William Parker went into hiding that fateful evening. Using the underground railroad he later made his way to Rochester, NY where Frederick Douglass assisted him into CanadaHilary Russell, 1998, "Frederick Douglass in Toronto", Cultural Resource Management Online - Slavery and Resistance Vol. 21 No4, p.25, http://crm.cr.nps.gov/archive/21-4/21-4-8.pdf. He, his wife Eliza and their three children eventually found their way to a black settlement in Buxton, Ontario where they purchased a 50 acre lot of land and had more children.

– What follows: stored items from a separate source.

-- ==== Sys2Proof/Machine/Views.lean ====
section
/-! DEFINITION. What the blocks of the part read of one another: the lane of a state, the addresses
of the Booth Table, licences and keys, decipher permission, priming, fetchable work, released-through
positions and blocking inputs. None of these changes the state. -/

namespace Sys2Proof.Machine

/-! ## Lanes -/

/-- A lane of the state. -/
def State.lane (s : State) (l : LaneId) : Lane := s.lanes.get l

/-- The state with a lane replaced. -/
def State.setLane (s : State) (l : LaneId) (x : Lane) : State := { s with lanes := s.lanes.set l x }

/-- The state with a lane changed. -/
def State.modLane (s : State) (l : LaneId) (f : Lane → Lane) : State := s.setLane l (f (s.lane l))

/-- Whether a lane state is one of PLAYING, HELD, SEEKING and STOPPING (R156, R121, R145). -/
def inRunStates : LaneState → Bool
  | .playing => true
  | .held => true
  | .seeking => true
  | .stopping => true
  | _ => false

/-- Whether a lane in this state has fetchable work in the Unpacker's sense (R5, R51). -/
def hasFetchWork : LaneState → Bool
  | .loading => true
  | .ready => true
  | .armed => true
  | .playing => true
  | .held => true
  | .seeking => true
  | _ => false

/-- Whether some lane stands in PLAYING, HELD, SEEKING or STOPPING (R156). -/
def anyLaneRunning (s : State) : Bool := allLanes.any fun l => inRunStates (s.lane l).state

/-- Whether every lane is EMPTY (R93). -/
def everyLaneEmpty (s : State) : Bool := allLanes.all fun l => decide ((s.lane l).state = .empty)

/-! ## Addresses of the Booth Table (Record Layouts) -/

/-- The Booth Table's address, from the two registers (R171). -/
def tableAddr (s : State) : Nat := wide s.tableLo s.tableHi

/-- The address of a request slot. -/
def slotAddr (s : State) (n : SlotId) : Nat := tableAddr s + 0x40 + 0x40 * slotIndex n

/-- The address of the Device Status Record. -/
def deviceStatusAddr (s : State) : Nat := tableAddr s + 0x200

/-- The address of a Lane Status Record. -/
def laneStatusAddr (s : State) (l : LaneId) : Nat := tableAddr s + 0x400 + 0x400 * laneIndex l

/-- The address of a journal entry. -/
def journalAddr (s : State) (i : Nat) : Nat := tableAddr s + 0x2000 + 0x20 * i

/-- The size of one Lane Status Record. -/
def laneStatusSize : Nat := 1024

/-- The size of the Device Status Record's fields with the rest of its area. -/
def deviceStatusSize : Nat := 256

/-! ## Licences and keys (R74 to R77, R84) -/

/-- The record of a licence id. -/
def findLicence (records : List (Option Licence)) (id : Nat) : Option Licence :=
  records.findSome? fun r => r.filter fun x => decide (x.id = id)

/-- The records with the record of a licence id changed. -/
def changeLicence (records : List (Option Licence)) (id : Nat) (f : Licence → Licence) :
    List (Option Licence) :=
  records.map fun r => r.map fun x => if x.id = id then f x else x

/-- The derived state of a licence record (R76). -/
def derivedState (valid : Bool) (clock : Nat) (x : Licence) : LicenceState :=
  if !valid then .clockUnknown
  else if clock < x.notBefore then .waiting
  else if x.notAfter ≤ clock then .closed
  else if x.allowance ≠ 0 ∧ x.allowance ≤ x.counted then .spent
  else .opened

/-- Whether a licence has a lane in its lane mask (R74). -/
def admitsLane (x : Licence) (l : LaneId) : Bool := x.laneMask.getLsbD (laneIndex l)

/-- Whether a licence permits a head identity (R74). -/
def permitsHead (x : Licence) (h : Option Word64) : Bool :=
  x.heads.isEmpty || (h.map fun v => x.heads.contains v).getD false

/-- The slot that holds a key id, from index `i` on, with its licence (R84). -/
def findKey : Nat → List (Option KeySlot) → Nat → Option (Nat × KeySlot)
  | _, [], _ => none
  | i, none :: ks, k => findKey (i + 1) ks k
  | i, some x :: ks, k => if x.keyId = k then some (i, x) else findKey (i + 1) ks k

/-- The key uses of a reel's keyed tracks in the order PICTURE, SOUND_MAIN, SOUND_AUX, SUBTITLE_1,
SUBTITLE_2 (R95). -/
def reelKeys (r : Reel) : List KeyUse :=
  [r.essence.picture, r.essence.main, r.essence.aux, r.subtitles.one, r.subtitles.two].filterMap
    fun t => t.bind TrackPlan.key

/-- The licences of a list of key uses, each once, in order of first appearance (R95). -/
def distinctLicences : List KeyUse → List Nat → List Nat
  | [], acc => acc
  | k :: ks, acc =>
    if acc.contains k.licence then distinctLicences ks acc
    else distinctLicences ks (acc ++ [k.licence])

/-- The licences of a show in order of first appearance (R4, R95). -/
def showLicences (reels : List Reel) : List Nat := distinctLicences (reels.flatMap reelKeys) []

/-- Whether a reel has a track keyed to a licence (R46, R95). -/
def reelUses (id : Nat) (r : Reel) : Bool := (reelKeys r).any fun k => decide (k.licence = id)

/-- Whether a lane's loaded show references a licence (R74). -/
def laneReferences (x : Lane) (id : Nat) : Bool :=
  decide (x.state ≠ .empty) &&
    (x.loaded.map fun sh => sh.reels.any (reelUses id)).getD false

/-- The lowest lane that references a licence (R74, R81). -/
def referencedBy (s : State) (id : Nat) : Option LaneId :=
  allLanes.find? fun l => laneReferences (s.lane l) id

/-- Records in use (R75). -/
def recordsInUse (lt : LicenceTable) : Nat := (lt.records.filter Option.isSome).length

/-- Key slots in use (R75). -/
def slotsInUse (lt : LicenceTable) : Nat := (lt.keys.filter Option.isSome).length

/-- The allowance that an adjustment made now would find (R91). -/
def shownAllowance (lt : LicenceTable) : Nat :=
  if !lt.clockValid then 0
  else
    match lt.adjustDay with
    | none => Config.dayAllowance
    | some d =>
      if d < lt.clock / Config.daySeconds then Config.dayAllowance
      else if lt.clock / Config.daySeconds = d then lt.adjustLeft
      else 0

/-! ## Decipher permission, priming and fetchable work (R50 to R54, R58, R59) -/

/-- Whether the licence table holds a licence as OPEN. -/
def licenceOpen (s : State) (id : Nat) : Bool :=
  (findLicence s.licences.records id).any fun x => decide (x.state = .opened)

/-- Whether an entry is RESERVED or COUNTED. -/
def entryHeld (e : TallyEntry) : Bool :=
  decide (e.status = .reserved) || decide (e.status = .counted)

/-- Whether a lane's tally holds a licence RESERVED or COUNTED. -/
def tallyHolds (x : Lane) (id : Nat) : Bool :=
  x.tally.entries.any fun e => decide (e.licence = id) && entryHeld e

/-- Decipher permission of a lane for a track (R59). -/
def permission (s : State) (l : LaneId) (key : Option KeyUse) : Bool :=
  match key with
  | none => true
  | some k => licenceOpen s k.licence || tallyHolds (s.lane l) k.licence

/-- The track plan of an essence position. -/
def positionPlan (sh : Show) (e : Essence) (pos : Position) : Option TrackPlan :=
  (nthReel sh pos.reel).bind fun r => r.essence.get e

/-- The show frames that priming looks at: P..min(P + prime depth − 1, N − 1) (R50). -/
def primeRange (sh : Show) (x : Lane) : List Nat :=
  List.range' x.p (min (x.p + x.options.primeDepth) sh.total - x.p)

/-- Whether an essence queue counts as primed (R50). -/
def queuePrimed (sh : Show) (x : Lane) (e : Essence) : Bool :=
  (primeRange sh x).all fun q =>
    match reelOf sh q with
    | some (_, r) =>
      !(r.essence.get e).isSome || (x.tracks.get e).queue.any fun n => decide (n.showFrame = q)
    | none => true

/-- Whether every present essence queue of a lane counts as primed (R6, R22, R54). -/
def essencePrimed (x : Lane) : Bool :=
  match x.loaded with
  | none => false
  | some sh => queuePrimed sh x .picture && queuePrimed sh x .main && queuePrimed sh x .aux

/-- The licences of the keyed tracks of reel 1 (R6). -/
def firstReelLicences (x : Lane) : List Nat :=
  match x.loaded.bind fun sh => nthReel sh 1 with
  | none => []
  | some r => (reelKeys r).map KeyUse.licence

/-- Whether some licence of a keyed reel-1 track is not OPEN (R6). -/
def waitsForLicence (s : State) (x : Lane) : Bool :=
  (firstReelLicences x).any fun id => !licenceOpen s id

/-- Whether a LOADING lane is primed (R6). -/
def lanePrimed (s : State) (l : LaneId) : Bool :=
  essencePrimed (s.lane l) &&
    decide ((s.lane l).overlay.current1.state ≠ .fetching) &&
    decide ((s.lane l).overlay.current2.state ≠ .fetching) && !waitsForLicence s (s.lane l)

/-- The position that the transaction in flight holds for an essence track of a lane's present fetch
generation (R55, R58). -/
def flightPosition (s : State) (l : LaneId) (e : Essence) : Option Position :=
  match s.engine.flight with
  | none => none
  | some f =>
    if f.lane = l ∧ f.generation = (s.lane l).generation then
      match f.work with
      | .essence e' pos => if e' = e then some pos else none
      | .subtitle _ _ _ => none
    else none

/-- Entries of a queue with the transaction in flight for it (R51, condition 3). -/
def queueLoad (s : State) (l : LaneId) (e : Essence) : Nat :=
  ((s.lane l).tracks.get e).queue.length + (if (flightPosition s l e).isSome then 1 else 0)

/-- The fetch wait reason of an essence track; none when the track is absent from the show (R52). -/
def waitReason (s : State) (l : LaneId) (e : Essence) : Option WaitReason :=
  match (s.lane l).loaded with
  | none => none
  | some sh =>
    if !presentInShow sh e then none
    else if !hasFetchWork (s.lane l).state then some .idle
    else
      match ((s.lane l).tracks.get e).fetch with
      | none => some .through
      | some pos =>
        if Config.queueDepth ≤ queueLoad s l e then some .full
        else if (s.lane l).p + 47 < positionFrame sh pos then some .ahead
        else if !permission s l ((positionPlan sh e pos).bind TrackPlan.key) then some .permission
        else if ((s.lane l).tracks.get e).waiting then some .residency
        else some .none

/-- Whether an essence track has fetchable work: all the conditions of R51. -/
def essenceFetchable (s : State) (l : LaneId) (e : Essence) : Bool :=
  decide (waitReason s l e = some .none)

/-- The released-through position of an essence track: the earliest of the queue head, the position
in flight and the fetch position (R58). -/
def releasedThrough (s : State) (l : LaneId) (e : Essence) : Option Position :=
  match (s.lane l).loaded with
  | none => none
  | some sh =>
    [((s.lane l).tracks.get e).queue.head?.map QueueEntry.pos, flightPosition s l e,
        ((s.lane l).tracks.get e).fetch].foldl
      (fun best q =>
        match best, q with
        | none, q => q
        | some b, none => some b
        | some b, some v => if positionFrame sh v < positionFrame sh b then some v else some b)
      none

/-- The track plan of the store in a place. -/
def storePlan (x : Lane) (pl : Place) : Option TrackPlan :=
  (x.loaded.bind fun sh => nthReel sh (getStore x.overlay pl).reel).bind fun r =>
    r.subtitles.get (placeTrack pl)

/-- Whether the store in a place can be fetched (R70). -/
def storeFetchable (s : State) (l : LaneId) (pl : Place) : Bool :=
  hasFetchWork (s.lane l).state &&
    decide ((getStore (s.lane l).overlay pl).state = .fetching) &&
    !(getStore (s.lane l).overlay pl).waiting &&
    ((storePlan (s.lane l) pl).map fun t => permission s l t.key).getD false

/-- The store that the lane's subtitle work goes to (R70). -/
def subtitleWork (s : State) (l : LaneId) : Option Place :=
  allPlaces.find? fun pl => storeFetchable s l pl

/-- The essence track that the lane's essence work goes to: the one with the fewest entries, ties in
the order PICTURE, MAIN, AUX (R54). -/
def essenceWork (s : State) (l : LaneId) : Option Essence :=
  [Essence.picture, .main, .aux].foldl
    (fun best e =>
      if essenceFetchable s l e then
        match best with
        | none => some e
        | some b =>
          if ((s.lane l).tracks.get e).queue.length < ((s.lane l).tracks.get b).queue.length then
            some e
          else some b
      else best)
    none

/-- Whether a lane has fetchable work (R53). -/
def laneHasWork (s : State) (l : LaneId) : Bool :=
  (essenceWork s l).isSome || (subtitleWork s l).isSome

/-! ## Building inputs and the head (R10, R112, R167) -/

/-- Whether an EMERGENCY input counts as active (R167). -/
def countsActive (i : Input) : Bool :=
  decide (i.settings.function = .emergency) &&
    (decide (i.filter.level ≠ .inactive) || i.filter.chattering)

/-- Whether an EMERGENCY input that counts as active has the lane in its mask (R10). -/
def emergencyBlocks (s : State) (l : LaneId) : Bool :=
  s.inputs.any fun i => countsActive i && i.settings.mask.getLsbD (laneIndex l)

/-- Whether the lane's link is LOCKED with its head READY (R25). -/
def linkGood (x : Lane) : Bool :=
  decide (x.link.state = .locked) && decide (x.link.headStatus = .ready)

/-- The interrupt line: asserted while an ATTENTION bit is set whose mask bit is 1 (R173). -/
def interruptLine (s : State) : Bool := decide (s.attention &&& s.attentionMask ≠ 0)

end Sys2Proof.Machine
end

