/-- The commands that are one lane's own: its requests, its boundaries, its millisecond ticks, its line
and its reports. -/
def laneOf : Instr → Option LaneId
  | .loadShow l _ => some l
  | .unload l _ => some l
  | .rewind l _ => some l
  | .laneReset l _ => some l
  | .setLaneOptions l _ => some l
  | .writeSoundMap l _ => some l
  | .start l _ => some l
  | .startAt l _ => some l
  | .cancelStart l _ => some l
  | .hold l _ => some l
  | .cancelHold l _ => some l
  | .resume l _ => some l
  | .stop l _ => some l
  | .seek l _ => some l
  | .setLevel l _ => some l
  | .testIndicators l _ => some l
  | .linkTest l _ => some l
  | .frameBoundary l => some l
  | .primed l => some l
  | .seekPrimed l => some l
  | .holdTaken l => some l
  | .starveLimitExpiry l => some l
  | .linkGraceExpiry l => some l
  | .holdLimitExpiry l => some l
  | .closingWindowExpired l => some l
  | .linkTestComplete l => some l
  | .millisecondTick l => some l
  | .fadeComplete l => some l
  | .lineFaultDetected l _ => some l
  | .lineGood l => some l
  | .lockAchieved l => some l
  | .lockLost l => some l
  | .badReport l => some l
  | .headIdentityReport l _ => some l
  | .headStatusReport l _ => some l
  | .shownReport l _ => some l
  | .testTallyReport l _ _ => some l
  | _ => none

end Sys2Proof.Machine
end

Beyond Freedom - Continuing the Fight

William continued his activism against slavery from his new home in Canada. While in the United States, Parker embraced an attitude of Freedom or Death and dared any man to challenge his convictions. To some he was considered an agitator and murderer. To others "they (Parker and his cohorts) were heroic defenders of the just rights of man against manstealers and murderers".

Now in Canada, where there was much less of a need (if any) to physically defend oneself against "manstealers", Parker turned his attention to gaining new skills for the "fight". Not being able to read or write until into his early thirties, Parker attended school in Buxton and learned how to read and write. Shortly thereafter he became Frederick Douglass' Kent County correspondent for the North Star, Douglass' newspaper published in Rochester, New York promoting freedom and the intellectual and moral improvement of blacks. Parker was also elected to and wrote many communications for the Court of Arbitration (the governing body of the Buxton settlement, a self-governed community). He was also given the honor of representing Buxton on the Raleigh Township Council, to which he was re-elected year after year by both white and black voters.